Narel mendekat pada salah satu kaktus paling dia suka. "Cantik kan aku sayang banget sama dia sampai sampai aku kasih nama dia lho."
"Cantik tapi masih cantikan kamu, siapa namanya?" tanya Pram santai.
"Apasih." Narel terkekeh mendengar gombalan Pram yang sangat basi tapi sial dia menyukai.
"Loh beneran coba kameranya dibalik terus kamu pegang kaktusnya." Narel langsung memutar kameranya dan mengambil kaktus tersebut.
Diluar dugaan Pram menjatuhkan badannya di kasur berusaha mengambil oksigen banyak banyak seperti orang terkena penyakit asma. Tentu saja Narel langsung khawatir takut terjadi hal tidak diinginkan. Narel berusaha menanyakan keadaan Pram apakah baik baik saja tetapi tidak ada balasan. Membikin Narel tambah khawatir.
"Pram jawab jangan bikin khawatir ini udah malam aku ngga boleh keluar asrama." Terdengar sangat jelas suara Narel sedikit gemeter ketakutan.
"Tolong aku ngga kuat karna kecantikan mereka," jawab Pram terbata bata diakhiri dengan tawa. Melihat itu membikin Narel ngomel ngomel sendiri.
"Jangan kaya gitu lagi Pram aku ngga suka," ucap Narel serius. Pram jadi tidak tega.
"Maaf, iya besok ngga lagi kok," sesal Pram meminta maaf. Narel hanya tersenyum lalu mengembalikan kaktus di tempat semula.
"Tolol prik banget!" Entah kapan datangnya tiba tiba Xena sudah berada di belakang Narel dengan bersidekap dada. Tentunya mengetahui semua perbuatan mereka di luar rumah. Menatap Pram di layar sedikit tidak suka. Dia berusaha menyembunyikan dari Narel untuk menghargai perasaan cewek itu.

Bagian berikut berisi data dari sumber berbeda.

@[simp] theorem onDac_dev (s : State) (n : Nat) (f : DacRun → DacRun) : (onDac s n f).dev = s.dev := rfl
@[simp] theorem onDac_time (s : State) (n : Nat) (f : DacRun → DacRun) : (onDac s n f).time = s.time := rfl
@[simp] theorem onDac_tdc (s : State) (n : Nat) (f : DacRun → DacRun) : (onDac s n f).tdc = s.tdc := rfl
@[simp] theorem onDac_pairs (s : State) (n : Nat) (f : DacRun → DacRun) : (onDac s n f).pairs = s.pairs := rfl
@[simp] theorem onDac_clk (s : State) (n : Nat) (f : DacRun → DacRun) : (onDac s n f).clk = s.clk := rfl
@[simp] theorem onDac_ports (s : State) (n : Nat) (f : DacRun → DacRun) : (onDac s n f).ports = s.ports := rfl
@[simp] theorem onDac_feeds (s : State) (n : Nat) (f : DacRun → DacRun) : (onDac s n f).feeds = s.feeds := rfl
@[simp] theorem onDac_coarse (s : State) (n : Nat) (f : DacRun → DacRun) : (onDac s n f).coarse = s.coarse := rfl
@[simp] theorem onDac_coefSets (s : State) (n : Nat) (f : DacRun → DacRun) : (onDac s n f).coefSets = s.coefSets := rfl
@[simp] theorem onDac_zooms (s : State) (n : Nat) (f : DacRun → DacRun) : (onDac s n f).zooms = s.zooms := rfl
@[simp] theorem onDac_sks (s : State) (n : Nat) (f : DacRun → DacRun) : (onDac s n f).sks = s.sks := rfl
@[simp] theorem onDac_instrs (s : State) (n : Nat) (f : DacRun → DacRun) : (onDac s n f).instrs = s.instrs := rfl
@[simp] theorem onDac_masks (s : State) (n : Nat) (f : DacRun → DacRun) : (onDac s n f).masks = s.masks := rfl
@[simp] theorem onDac_plates (s : State) (n : Nat) (f : DacRun → DacRun) : (onDac s n f).plates = s.plates := rfl
@[simp] theorem onDac_streams (s : State) (n : Nat) (f : DacRun → DacRun) : (onDac s n f).streams = s.streams := rfl
@[simp] theorem onDac_flows (s : State) (n : Nat) (f : DacRun → DacRun) : (onDac s n f).flows = s.flows := rfl
@[simp] theorem onDac_apertures (s : State) (n : Nat) (f : DacRun → DacRun) : (onDac s n f).apertures = s.apertures := rfl
@[simp] theorem onDac_sextants (s : State) (n : Nat) (f : DacRun → DacRun) : (onDac s n f).sextants = s.sextants := rfl
@[simp] theorem onDac_adc (s : State) (n : Nat) (f : DacRun → DacRun) : (onDac s n f).adc = s.adc := rfl
@[simp] theorem onDac_eye (s : State) (n : Nat) (f : DacRun → DacRun) : (onDac s n f).eye = s.eye := rfl
@[simp] theorem onDac_hbm (s : State) (n : Nat) (f : DacRun → DacRun) : (onDac s n f).hbm = s.hbm := rfl
@[simp] theorem onDac_sheds (s : State) (n : Nat) (f : DacRun → DacRun) : (onDac s n f).sheds = s.sheds := rfl
@[simp] theorem onDac_handoff (s : State) (n : Nat) (f : DacRun → DacRun) : (onDac s n f).handoff = s.handoff := rfl
@[simp] theorem onDac_made (s : State) (n : Nat) (f : DacRun → DacRun) : (onDac s n f).made = s.made := rfl
@[simp] theorem onDac_taken (s : State) (n : Nat) (f : DacRun → DacRun) : (onDac s n f).taken = s.taken := rfl
@[simp] theorem onDac_plan (s : State) (n : Nat) (f : DacRun → DacRun) : (onDac s n f).plan = s.plan := rfl
@[simp] theorem onDac_psets (s : State) (n : Nat) (f : DacRun → DacRun) : (onDac s n f).psets = s.psets := rfl
@[simp] theorem onDac_admits (s : State) (n : Nat) (f : DacRun → DacRun) : (onDac s n f).admits = s.admits := rfl
@[simp] theorem onDac_mbx (s : State) (n : Nat) (f : DacRun → DacRun) : (onDac s n f).mbx = s.mbx := rfl
@[simp] theorem onDac_domes (s : State) (n : Nat) (f : DacRun → DacRun) : (onDac s n f).domes = s.domes := rfl
@[simp] theorem onDac_inflight (s : State) (n : Nat) (f : DacRun → DacRun) : (onDac s n f).inflight = s.inflight := rfl
@[simp] theorem onDac_held (s : State) (n : Nat) (f : DacRun → DacRun) : (onDac s n f).held = s.held := rfl
@[simp] theorem onDac_resolving (s : State) (n : Nat) (f : DacRun → DacRun) : (onDac s n f).resolving = s.resolving := rfl
@[simp] theorem onDac_capReads (s : State) (n : Nat) (f : DacRun → DacRun) : (onDac s n f).capReads = s.capReads := rfl
@[simp] theorem onDac_hostPorts (s : State) (n : Nat) (f : DacRun → DacRun) : (onDac s n f).hostPorts = s.hostPorts := rfl
@[simp] theorem onDac_router (s : State) (n : Nat) (f : DacRun → DacRun) : (onDac s n f).router = s.router := rfl
@[simp] theorem onDac_log (s : State) (n : Nat) (f : DacRun → DacRun) : (onDac s n f).log = s.log := rfl
@[simp] theorem onDac_meter (s : State) (n : Nat) (f : DacRun → DacRun) : (onDac s n f).meter = s.meter := rfl
@[simp] theorem onDac_regs (s : State) (n : Nat) (f : DacRun → DacRun) : (onDac s n f).regs = s.regs := rfl
@[simp] theorem onDac_dma (s : State) (n : Nat) (f : DacRun → DacRun) : (onDac s n f).dma = s.dma := rfl
@[simp] theorem onDac_out (s : State) (n : Nat) (f : DacRun → DacRun) : (onDac s n f).out = s.out := rfl
@[simp] theorem onDac_care (s : State) (n : Nat) (f : DacRun → DacRun) : (onDac s n f).care = s.care := rfl
@[simp] theorem onDac_boot (s : State) (n : Nat) (f : DacRun → DacRun) : (onDac s n f).boot = s.boot := rfl
@[simp] theorem onDac_dbg (s : State) (n : Nat) (f : DacRun → DacRun) : (onDac s n f).dbg = s.dbg := rfl
@[simp] theorem onDac_free (s : State) (n : Nat) (f : DacRun → DacRun) : (onDac s n f).free = s.free := rfl
@[simp] theorem onDac_pending (s : State) (n : Nat) (f : DacRun → DacRun) : (onDac s n f).pending = s.pending := rfl

@[simp] theorem onTdc_dev (s : State) (ch : Nat) (f : TdcCh → TdcCh) : (onTdc s ch f).dev = s.dev := rfl
@[simp] theorem onTdc_time (s : State) (ch : Nat) (f : TdcCh → TdcCh) : (onTdc s ch f).time = s.time := rfl
@[simp] theorem onTdc_pairs (s : State) (ch : Nat) (f : TdcCh → TdcCh) : (onTdc s ch f).pairs = s.pairs := rfl
@[simp] theorem onTdc_clk (s : State) (ch : Nat) (f : TdcCh → TdcCh) : (onTdc s ch f).clk = s.clk := rfl
@[simp] theorem onTdc_ports (s : State) (ch : Nat) (f : TdcCh → TdcCh) : (onTdc s ch f).ports = s.ports := rfl
@[simp] theorem onTdc_feeds (s : State) (ch : Nat) (f : TdcCh → TdcCh) : (onTdc s ch f).feeds = s.feeds := rfl
@[simp] theorem onTdc_coarse (s : State) (ch : Nat) (f : TdcCh → TdcCh) : (onTdc s ch f).coarse = s.coarse := rfl
@[simp] theorem onTdc_coefSets (s : State) (ch : Nat) (f : TdcCh → TdcCh) : (onTdc s ch f).coefSets = s.coefSets := rfl
@[simp] theorem onTdc_zooms (s : State) (ch : Nat) (f : TdcCh → TdcCh) : (onTdc s ch f).zooms = s.zooms := rfl
@[simp] theorem onTdc_sks (s : State) (ch : Nat) (f : TdcCh → TdcCh) : (onTdc s ch f).sks = s.sks := rfl
@[simp] theorem onTdc_instrs (s : State) (ch : Nat) (f : TdcCh → TdcCh) : (onTdc s ch f).instrs = s.instrs := rfl
@[simp] theorem onTdc_masks (s : State) (ch : Nat) (f : TdcCh → TdcCh) : (onTdc s ch f).masks = s.masks := rfl
@[simp] theorem onTdc_plates (s : State) (ch : Nat) (f : TdcCh → TdcCh) : (onTdc s ch f).plates = s.plates := rfl
@[simp] theorem onTdc_streams (s : State) (ch : Nat) (f : TdcCh → TdcCh) : (onTdc s ch f).streams = s.streams := rfl
@[simp] theorem onTdc_flows (s : State) (ch : Nat) (f : TdcCh → TdcCh) : (onTdc s ch f).flows = s.flows := rfl
@[simp] theorem onTdc_apertures (s : State) (ch : Nat) (f : TdcCh → TdcCh) : (onTdc s ch f).apertures = s.apertures := rfl
@[simp] theorem onTdc_sextants (s : State) (ch : Nat) (f : TdcCh → TdcCh) : (onTdc s ch f).sextants = s.sextants := rfl
@[simp] theorem onTdc_adc (s : State) (ch : Nat) (f : TdcCh → TdcCh) : (onTdc s ch f).adc = s.adc := rfl
@[simp] theorem onTdc_dacs (s : State) (ch : Nat) (f : TdcCh → TdcCh) : (onTdc s ch f).dacs = s.dacs := rfl
@[simp] theorem onTdc_eye (s : State) (ch : Nat) (f : TdcCh → TdcCh) : (onTdc s ch f).eye = s.eye := rfl
@[simp] theorem onTdc_hbm (s : State) (ch : Nat) (f : TdcCh → TdcCh) : (onTdc s ch f).hbm = s.hbm := rfl
@[simp] theorem onTdc_sheds (s : State) (ch : Nat) (f : TdcCh → TdcCh) : (onTdc s ch f).sheds = s.sheds := rfl
@[simp] theorem onTdc_handoff (s : State) (ch : Nat) (f : TdcCh → TdcCh) : (onTdc s ch f).handoff = s.handoff := rfl
@[simp] theorem onTdc_made (s : State) (ch : Nat) (f : TdcCh → TdcCh) : (onTdc s ch f).made = s.made := rfl
@[simp] theorem onTdc_taken (s : State) (ch : Nat) (f : TdcCh → TdcCh) : (onTdc s ch f).taken = s.taken := rfl
@[simp] theorem onTdc_plan (s : State) (ch : Nat) (f : TdcCh → TdcCh) : (onTdc s ch f).plan = s.plan := rfl
@[simp] theorem onTdc_psets (s : State) (ch : Nat) (f : TdcCh → TdcCh) : (onTdc s ch f).psets = s.psets := rfl
@[simp] theorem onTdc_admits (s : State) (ch : Nat) (f : TdcCh → TdcCh) : (onTdc s ch f).admits = s.admits := rfl
@[simp] theorem onTdc_mbx (s : State) (ch : Nat) (f : TdcCh → TdcCh) : (onTdc s ch f).mbx = s.mbx := rfl
@[simp] theorem onTdc_domes (s : State) (ch : Nat) (f : TdcCh → TdcCh) : (onTdc s ch f).domes = s.domes := rfl
@[simp] theorem onTdc_inflight (s : State) (ch : Nat) (f : TdcCh → TdcCh) : (onTdc s ch f).inflight = s.inflight := rfl
@[simp] theorem onTdc_held (s : State) (ch : Nat) (f : TdcCh → TdcCh) : (onTdc s ch f).held = s.held := rfl
@[simp] theorem onTdc_resolving (s : State) (ch : Nat) (f : TdcCh → TdcCh) : (onTdc s ch f).resolving = s.resolving := rfl
@[simp] theorem onTdc_capReads (s : State) (ch : Nat) (f : TdcCh → TdcCh) : (onTdc s ch f).capReads = s.capReads := rfl
@[simp] theorem onTdc_hostPorts (s : State) (ch : Nat) (f : TdcCh → TdcCh) : (onTdc s ch f).hostPorts = s.hostPorts := rfl
@[simp] theorem onTdc_router (s : State) (ch : Nat) (f : TdcCh → TdcCh) : (onTdc s ch f).router = s.router := rfl
@[simp] theorem onTdc_log (s : State) (ch : Nat) (f : TdcCh → TdcCh) : (onTdc s ch f).log = s.log := rfl
@[simp] theorem onTdc_meter (s : State) (ch : Nat) (f : TdcCh → TdcCh) : (onTdc s ch f).meter = s.meter := rfl
@[simp] theorem onTdc_regs (s : State) (ch : Nat) (f : TdcCh → TdcCh) : (onTdc s ch f).regs = s.regs := rfl
@[simp] theorem onTdc_dma (s : State) (ch : Nat) (f : TdcCh → TdcCh) : (onTdc s ch f).dma = s.dma := rfl
@[simp] theorem onTdc_out (s : State) (ch : Nat) (f : TdcCh → TdcCh) : (onTdc s ch f).out = s.out := rfl
@[simp] theorem onTdc_care (s : State) (ch : Nat) (f : TdcCh → TdcCh) : (onTdc s ch f).care = s.care := rfl
@[simp] theorem onTdc_boot (s : State) (ch : Nat) (f : TdcCh → TdcCh) : (onTdc s ch f).boot = s.boot := rfl
@[simp] theorem onTdc_dbg (s : State) (ch : Nat) (f : TdcCh → TdcCh) : (onTdc s ch f).dbg = s.dbg := rfl
@[simp] theorem onTdc_free (s : State) (ch : Nat) (f : TdcCh → TdcCh) : (onTdc s ch f).free = s.free := rfl
@[simp] theorem onTdc_pending (s : State) (ch : Nat) (f : TdcCh → TdcCh) : (onTdc s ch f).pending = s.pending := rfl

end Sys2Proof.Machine
end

Narel mendengar ada yang mengatai dirinya membalikan badan untuk melihat siapa pelaku. Narel hanya tersenyum menatap Xena. Setelahnya meminta Pram untuk mengakhiri sambungan karna dirasa waktunya sudah cukup. Ada kegiatan lain jauh lebih penting. Bagaimanapun hidup Narel tidak hanya tentang Pram.
"Kenapa Uti ku sayang," tanya Narel setelah sambungan telepon dengan Pram terputus.
"Lihat sekarang jam berapa jangan terus lupa kegiatan gara gara cowok," ucap Xena menohok. Narel mengangkat pergelangan tangan kiri untuk melihat dimana jarum jam berada sekarang. Angka 7 dan 6 menjadi pilihan jarum jam untuk singgah. Menandakan sekarang pukul setengah 8.
KAMU SEDANG MEMBACA
Kapal Bersuara
Fiksi RemajaOh jadi gini rasanya jadi taruni. Banyak orang berlomba lomba ingin mendapatkan gelar taruna dan taruni. Dan aku menjadi salah satu orang yang berkesempatan mendapatkan gelar tersebut. Bersyukur karna terpaksa. Mungkin itu menggambarkan kami semua...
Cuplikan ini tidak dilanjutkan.